Methods for generating large-scale gRNA libraries should be simple, efficient and cost-effective. We describe a protocol for the production of gRNA libraries based on enzymatic digestion of target DNA. This method, CORALINA (comprehensive gRNA library generation through controlled nuclease activity) presents an alternative to costly custom oligonucleotide synthesis.
The popularity of the CRISPR/Cas9 system for both genome and epigenome engineering stems from its simplicity and adaptability.

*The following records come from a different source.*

-- ==== Sys2Proof/Syntax.lean ====
section
/-! DEFINITION. The instruction terms: operands, M-field options, event payloads, and `Instr`, one constructor per row of
spec/opcode_table.json. A full-form word is one constructor with its decoded fields (R32 to R49). A paired word
(R44) is the constructor of its slot X with slot Y as an argument. The rows that are no instruction words are the
machine's indivisible events (95_what_each_step_holds); each carries what the event is about. -/

namespace Sys2Proof

/-- An operand byte, decoded (R35, R37). -/
inductive Opnd where
  | g (n : BitVec 6)                       -- g0–g63
  | f (n : BitVec 5)                       -- f0–f31
  | a (n : BitVec 3)                       -- a0–a7
  | s (n : BitVec 4)                       -- s0–s15
  | i (n : BitVec 2)                       -- i0–i3
  | zr
  | lid
  | imm (v : BitVec 13)                    -- IMM with the value of M
  | idx (r : BitVec 2) (k : BitVec 6)      -- operand 127: g[iR + k]
  | chan (c : BitVec 6) (pk : Bool)        -- channel pop, push or peek
  deriving DecidableEq, Repr, Inhabited

/-- A guard (R33): the register, the bit and the sense. -/
structure Guard where
  reg : BitVec 6
  bit : BitVec 5
  sense : Bool
  deriving DecidableEq, Repr

/-- What every full-form word carries beside its operands: the guard and the lookahead count (R32). -/
structure Hdr where
  guard : Option Guard
  la : BitVec 4
  deriving DecidableEq, Repr

/-- The header of a word without guard and lookahead. -/
def Hdr.plain : Hdr := ⟨none, 0⟩

/-- A memory operand (R40): space, base, optional register, offset in units of the access size. -/
structure MemOpnd where
  scratch : Bool
  base : Opnd
  index : Option Opnd
  off : BitVec 8
  deriving DecidableEq, Repr

/-- Access widths (R48 layout L). -/
inductive Wid where
  | b | bu | h | hu | w | d | q
  deriving DecidableEq, Repr

/-- Options of layout F (R48). -/
structure FOpt where
  absB : Bool
  absA : Bool
  negB : Bool
  negA : Bool
  fp64 : Bool
  rm : BitVec 2
  deriving DecidableEq, Repr

/-- Options of layout X (R48). -/
structure XOpt where
  negB : Bool
  negA : Bool
  x64 : Bool
  deriving DecidableEq, Repr

/-- Options of layout V (R48). -/
structure VOpt where
  ttag : BitVec 4
  uns : Bool
  sat : Bool
  rm : BitVec 2
  deriving DecidableEq, Repr

/-- Options of layout T (R48). -/
structure TOpt where
  wide : Bool
  rel : BitVec 4
  pb : BitVec 5
  deriving DecidableEq, Repr

/-- Options of layout A (R48). -/
structure AOpt where
  dbl : Bool
  ord : BitVec 2
  aop : BitVec 4
  deriving DecidableEq, Repr

/-- The paired operations (R47). -/
inductive PairOp where
  | pnop | mov | add | sub | and | or | xor | shl | shr | sar | min | max | addi | movi | shli | shri
  | fadd | fsub | fmul | fmin | fmax | fmov | aaddi | popc
  deriving DecidableEq, Repr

An effector (the Cas9 nuclease or a nuclease-dead dCas9 fusion protein) is targeted to a specific site in the genome by a small synthetic RNA known as the guide RNA, or gRNA. The bipartite nature of the CRISPR system enables its use in screening approaches since plasmid libraries containing expression cassettes of thousands of individual gRNAs can be used to interrogate many different sites in a single experiment.
To date, gRNA sequences for the construction of libraries have been almost exclusively generated by oligonucleotide synthesis, which limits the achievable complexity of sequences in the library and is relatively cost-intensive. Here, a detailed protocol for CORALINA (comprehensive gRNA library generation through controlled nuclease activity), a simple and cost-effective method for the generation of highly complex gRNA libraries based on enzymatic digestion of input DNA, is described. Since CORALINA libraries can be generated from any source of DNA, plenty of options for customization exist, enabling a large variety of CRISPR-based screens.
The adaptation of the bacterial CRISPR/Cas9 system as a molecular targeting tool caused the most recent revolution in molecular biology. Never before has it been so easy to manipulate chromatin at defined genomic locations. Common applications of CRISPR include targeted gene mutations1, genome engineering2, epigenome editing3, transcriptional activation and gene silencing4. One particular advantage of the CRISPR system is that its applications are not limited to well-studied candidate sites, as gRNA libraries make less biased screens possible. These facilitate the discovery of functional loci in the genome without any prior experimental knowledge. However, gRNA library construction is currently mostly based on oligo-nucleotide synthesis, and there are limited options to purchase gRNA libraries that are not of human or mouse origin or target regions outside open reading frames. Thus, although CRISPR screens have already proven incredibly potent5,6,7,8, their full potential has not yet been exploited.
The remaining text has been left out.